Each ragged cut, each shattered bone, each pus-filled wound fell under her gaze without the emotional impact it would have had only a month ago. That first night, when the wounded had returned from the battlefield, Piety had been so shocked by the sight of mangled bodies that her stomach had emptied itself before she could stop it. Now, months after that first time, the sight was disturbingly familiar, and she judiciously applied her healing powers to the wounds under her before moving to the next.
On that first night she had completely healed a man at the edge of death and had found herself drained of power, unable to help anyone else for the rest of the night. Now she used only as much power as needed to heal the worst of the wound, to make sure it wouldn’t become infected, and to get the body on its way to doing most of the work.
Piety stepped up to the next bed and looked down at the young man’s broken body. She avoided looking at faces; it was difficult to keep the tears from her cheeks when she looked at their faces.
She touched him with her healing senses but kept her hands at her sides. The body under her gaze was a mess of wounds and fractures. His left arm was severed at the elbow, several ribs were broken, a slash across his belly exposed glistening intestine, and one foot was crushed. His pale yellow aura faded slowly. This man had been brought here not to be saved, but to die. She could heal him, bring him back from the brink of death, but there were so many others who were nearer to life, who would not consume all her power. Piety would have moved on to the next if not for the faint groan of pain.

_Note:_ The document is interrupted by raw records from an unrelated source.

theorem State.holdover_kept {qt : Bool} {s₀ s : State} (h : Kept qt s₀ s) : Kept qt s₀ (State.holdover s) := by
  unfold State.holdover
  repeat' first
    | with_reducible assumption
    | with_reducible apply Kept.refl
    | with_reducible apply Kept.put
    | with_reducible apply Kept.puti
    | with_reducible apply Kept.inc
    | with_reducible apply State.raise_kept
    | with_reducible apply Kept.ite
    | ((try lift_lets -underBinder); intro x; have hx : Kept qt s₀ x := ?_; (on_goal 1 => clear_value x); (on_goal 2 => dsimp only [x]))
    | ((try lift_lets -underBinder); intro x; clear_value x)
    | (with_reducible apply Kept.upd; first | with_reducible assumption | with_reducible apply Kept.refl | with_reducible apply Kept.put | with_reducible apply Kept.puti | with_reducible apply Kept.inc | with_reducible apply State.raise_kept)

theorem State.becomeGm_kept {qt : Bool} {s₀ s : State} (h : Kept qt s₀ s) : Kept qt s₀ (State.becomeGm s) := by
  unfold State.becomeGm
  repeat' first
    | with_reducible assumption
    | with_reducible apply Kept.refl
    | with_reducible apply Kept.wr64
    | with_reducible apply Kept.put
    | with_reducible apply Kept.ite
    | ((try lift_lets -underBinder); intro x; have hx : Kept qt s₀ x := ?_; (on_goal 1 => clear_value x); (on_goal 2 => dsimp only [x]))
    | ((try lift_lets -underBinder); intro x; clear_value x)

theorem State.bmca_kept {qt : Bool} {s₀ s : State} (h : Kept qt s₀ s) : Kept qt s₀ (State.bmca s) := by
  unfold State.bmca
  repeat' first
    | with_reducible assumption
    | with_reducible apply Kept.refl
    | with_reducible apply Kept.wr64
    | with_reducible apply Kept.put
    | with_reducible apply State.freerun_kept
    | with_reducible apply State.holdover_kept
    | with_reducible apply State.becomeGm_kept
    | with_reducible apply Kept.ite
    | ((try lift_lets -underBinder); intro x; have hx : Kept qt s₀ x := ?_; (on_goal 1 => clear_value x); (on_goal 2 => dsimp only [x]))
    | ((try lift_lets -underBinder); intro x; clear_value x)
    | split
    | (with_reducible apply Kept.upd; first | with_reducible assumption | with_reducible apply Kept.refl | with_reducible apply Kept.wr64 | with_reducible apply Kept.put | with_reducible apply State.freerun_kept | with_reducible apply State.holdover_kept | with_reducible apply State.becomeGm_kept)

theorem announce_kept {qt : Bool} {s₀ s : State} (h : Kept qt s₀ s) (p : Nat) (a : AnnounceMsg) : Kept qt s₀ (announce p a s) := by
  unfold announce
  repeat' first
    | with_reducible assumption
    | with_reducible apply Kept.refl
    | with_reducible apply State.bmca_kept
    | with_reducible apply Kept.ite
    | ((try lift_lets -underBinder); intro x; have hx : Kept qt s₀ x := ?_; (on_goal 1 => clear_value x); (on_goal 2 => dsimp only [x]))
    | ((try lift_lets -underBinder); intro x; clear_value x)
    | split
    | (with_reducible apply Kept.upd; first | with_reducible assumption | with_reducible apply Kept.refl | with_reducible apply State.bmca_kept)

theorem announceTransmit_kept {qt : Bool} {s₀ s : State} (h : Kept qt s₀ s) : Kept qt s₀ (announceTransmit s) := by
  unfold announceTransmit
  repeat' first
    | with_reducible assumption
    | with_reducible apply Kept.refl
    | (with_reducible refine Kept.each ?_ _ (fun _ t _ => ?_))
    | with_reducible apply State.sendGptp_kept
    | with_reducible apply Kept.ite
    | ((try lift_lets -underBinder); intro x; have hx : Kept qt s₀ x := ?_; (on_goal 1 => clear_value x); (on_goal 2 => dsimp only [x]))
    | ((try lift_lets -underBinder); intro x; clear_value x)
    | (with_reducible apply Kept.upd; first | with_reducible assumption | with_reducible apply Kept.refl | (with_reducible refine Kept.each ?_ _ (fun _ t _ => ?_)) | with_reducible apply State.sendGptp_kept)

theorem syncTransmit_kept {qt : Bool} {s₀ s : State} (h : Kept qt s₀ s) : Kept qt s₀ (syncTransmit s) := by
  unfold syncTransmit
  repeat' first
    | with_reducible assumption
    | with_reducible apply Kept.refl
    | (with_reducible refine Kept.each ?_ _ (fun _ t _ => ?_))
    | with_reducible apply State.sendGptp_kept
    | with_reducible apply State.becomeGm_kept
    | with_reducible apply Kept.ite
    | ((try lift_lets -underBinder); intro x; have hx : Kept qt s₀ x := ?_; (on_goal 1 => clear_value x); (on_goal 2 => dsimp only [x]))
    | ((try lift_lets -underBinder); intro x; clear_value x)
    | split
    | (with_reducible apply Kept.upd; first | with_reducible assumption | with_reducible apply Kept.refl | (with_reducible refine Kept.each ?_ _ (fun _ t _ => ?_)) | with_reducible apply State.sendGptp_kept | with_reducible apply State.becomeGm_kept)

theorem pdelay_kept {qt : Bool} {s₀ s : State} (h : Kept qt s₀ s) (p : Nat) (d : Option (BitVec 32)) : Kept qt s₀ (pdelay p d s) := by
  unfold pdelay
  repeat' first
    | with_reducible assumption
    | with_reducible apply Kept.refl
    | with_reducible apply Kept.wr
    | with_reducible apply Kept.put
    | with_reducible apply Kept.flag
    | with_reducible apply Kept.ite
    | ((try lift_lets -underBinder); intro x; have hx : Kept qt s₀ x := ?_; (on_goal 1 => clear_value x); (on_goal 2 => dsimp only [x]))
    | ((try lift_lets -underBinder); intro x; clear_value x)
    | split
    | (with_reducible apply Kept.upd; first | with_reducible assumption | with_reducible apply Kept.refl | with_reducible apply Kept.wr | with_reducible apply Kept.put | with_reducible apply Kept.flag)

theorem State.servoRate_kept {qt : Bool} {s₀ s : State} (h : Kept qt s₀ s) : Kept qt s₀ (State.servoRate s) := by
  unfold State.servoRate
  repeat' first
    | with_reducible assumption
    | with_reducible apply Kept.refl
    | with_reducible apply Kept.puti
    | with_reducible apply Kept.draw
    | with_reducible apply Kept.ite
    | ((try lift_lets -underBinder); intro x; have hx : Kept qt s₀ x := ?_; (on_goal 1 => clear_value x); (on_goal 2 => dsimp only [x]))
    | ((try lift_lets -underBinder); intro x; clear_value x)

theorem followUp_kept {qt : Bool} {s₀ s : State} (h : Kept qt s₀ s) (p : Nat) (off rate : Int) : Kept qt s₀ (followUp p off rate s) := by
  unfold followUp
  repeat' first
    | with_reducible assumption
    | with_reducible apply Kept.refl
    | (with_reducible refine Kept.each ?_ _ (fun _ t _ => ?_))
    | with_reducible apply Kept.put
    | with_reducible apply Kept.puti
    | with_reducible apply State.sendGptp_kept
    | with_reducible apply State.stepCellTime_kept
    | with_reducible apply State.servoRate_kept
    | with_reducible apply Kept.ite
    | ((try lift_lets -underBinder); intro x; have hx : Kept qt s₀ x := ?_; (on_goal 1 => clear_value x); (on_goal 2 => dsimp only [x]))
    | ((try lift_lets -underBinder); intro x; clear_value x)
    | split
    | (with_reducible apply Kept.upd; first | with_reducible assumption | with_reducible apply Kept.refl | (with_reducible refine Kept.each ?_ _ (fun _ t _ => ?_)) | with_reducible apply Kept.put | with_reducible apply Kept.puti | with_reducible apply State.sendGptp_kept | with_reducible apply State.stepCellTime_kept | with_reducible apply State.servoRate_kept)

theorem slewEnd_kept {qt : Bool} {s₀ s : State} (h : Kept qt s₀ s) : Kept qt s₀ (slewEnd s) := by
  unfold slewEnd
  repeat' first
    | with_reducible assumption
    | with_reducible apply Kept.refl
    | with_reducible apply Kept.put
    | with_reducible apply State.servoRate_kept
    | with_reducible apply Kept.ite
    | ((try lift_lets -underBinder); intro x; have hx : Kept qt s₀ x := ?_; (on_goal 1 => clear_value x); (on_goal 2 => dsimp only [x]))
    | ((try lift_lets -underBinder); intro x; clear_value x)
    | split
    | (with_reducible apply Kept.upd; first | with_reducible assumption | with_reducible apply Kept.refl | with_reducible apply Kept.put | with_reducible apply State.servoRate_kept)

theorem receiptTimeout_kept {qt : Bool} {s₀ s : State} (h : Kept qt s₀ s) (p : Nat) (ann : Bool) : Kept qt s₀ (receiptTimeout p ann s) := by
  unfold receiptTimeout
  repeat' first
    | with_reducible assumption
    | with_reducible apply Kept.refl
    | with_reducible apply State.holdover_kept
    | with_reducible apply State.bmca_kept
    | with_reducible apply Kept.ite
    | ((try lift_lets -underBinder); intro x; have hx : Kept qt s₀ x := ?_; (on_goal 1 => clear_value x); (on_goal 2 => dsimp only [x]))
    | ((try lift_lets -underBinder); intro x; clear_value x)
    | split
    | (with_reducible apply Kept.upd; first | with_reducible assumption | with_reducible apply Kept.refl | with_reducible apply State.holdover_kept | with_reducible apply State.bmca_kept)

theorem linkUpEvent_kept {qt : Bool} {s₀ s : State} (h : Kept qt s₀ s) (p : Nat) : Kept qt s₀ (linkUpEvent p s) := by
  unfold linkUpEvent
  repeat' first
    | with_reducible assumption
    | with_reducible apply Kept.refl
    | with_reducible apply Kept.put
    | with_reducible apply Kept.ite
    | ((try lift_lets -underBinder); intro x; have hx : Kept qt s₀ x := ?_; (on_goal 1 => clear_value x); (on_goal 2 => dsimp only [x]))
    | ((try lift_lets -underBinder); intro x; clear_value x)
    | split

theorem linkDownEvent_kept {qt : Bool} {s₀ s : State} (h : Kept qt s₀ s) (p : Nat) : Kept qt s₀ (linkDownEvent p s) := by
  unfold linkDownEvent
  repeat' first
    | with_reducible assumption
    | with_reducible apply Kept.refl
    | with_reducible apply Kept.put
    | with_reducible apply State.raise_kept
    | with_reducible apply State.holdover_kept
    | with_reducible apply Kept.ite
    | ((try lift_lets -underBinder); intro x; have hx : Kept qt s₀ x := ?_; (on_goal 1 => clear_value x); (on_goal 2 => dsimp only [x]))
    | ((try lift_lets -underBinder); intro x; clear_value x)
    | split

end Sys2Proof.Machine
end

She paused. Though she could not save him, there was something she could do that wouldn’t take much energy, that would allow her to continue to tend the wounded. She touched his hand lightly.
The man gasped and Piety looked at his face despite herself. He was young, only a year or two older than herself. He’d probably lied about his age so he could join the army. His brown skin had gone sallow with pain, his brown eyes bright and shining, his close cropped hair slick with sweat.
“Mother,” he said with a voice ruined by screams. “Mother.”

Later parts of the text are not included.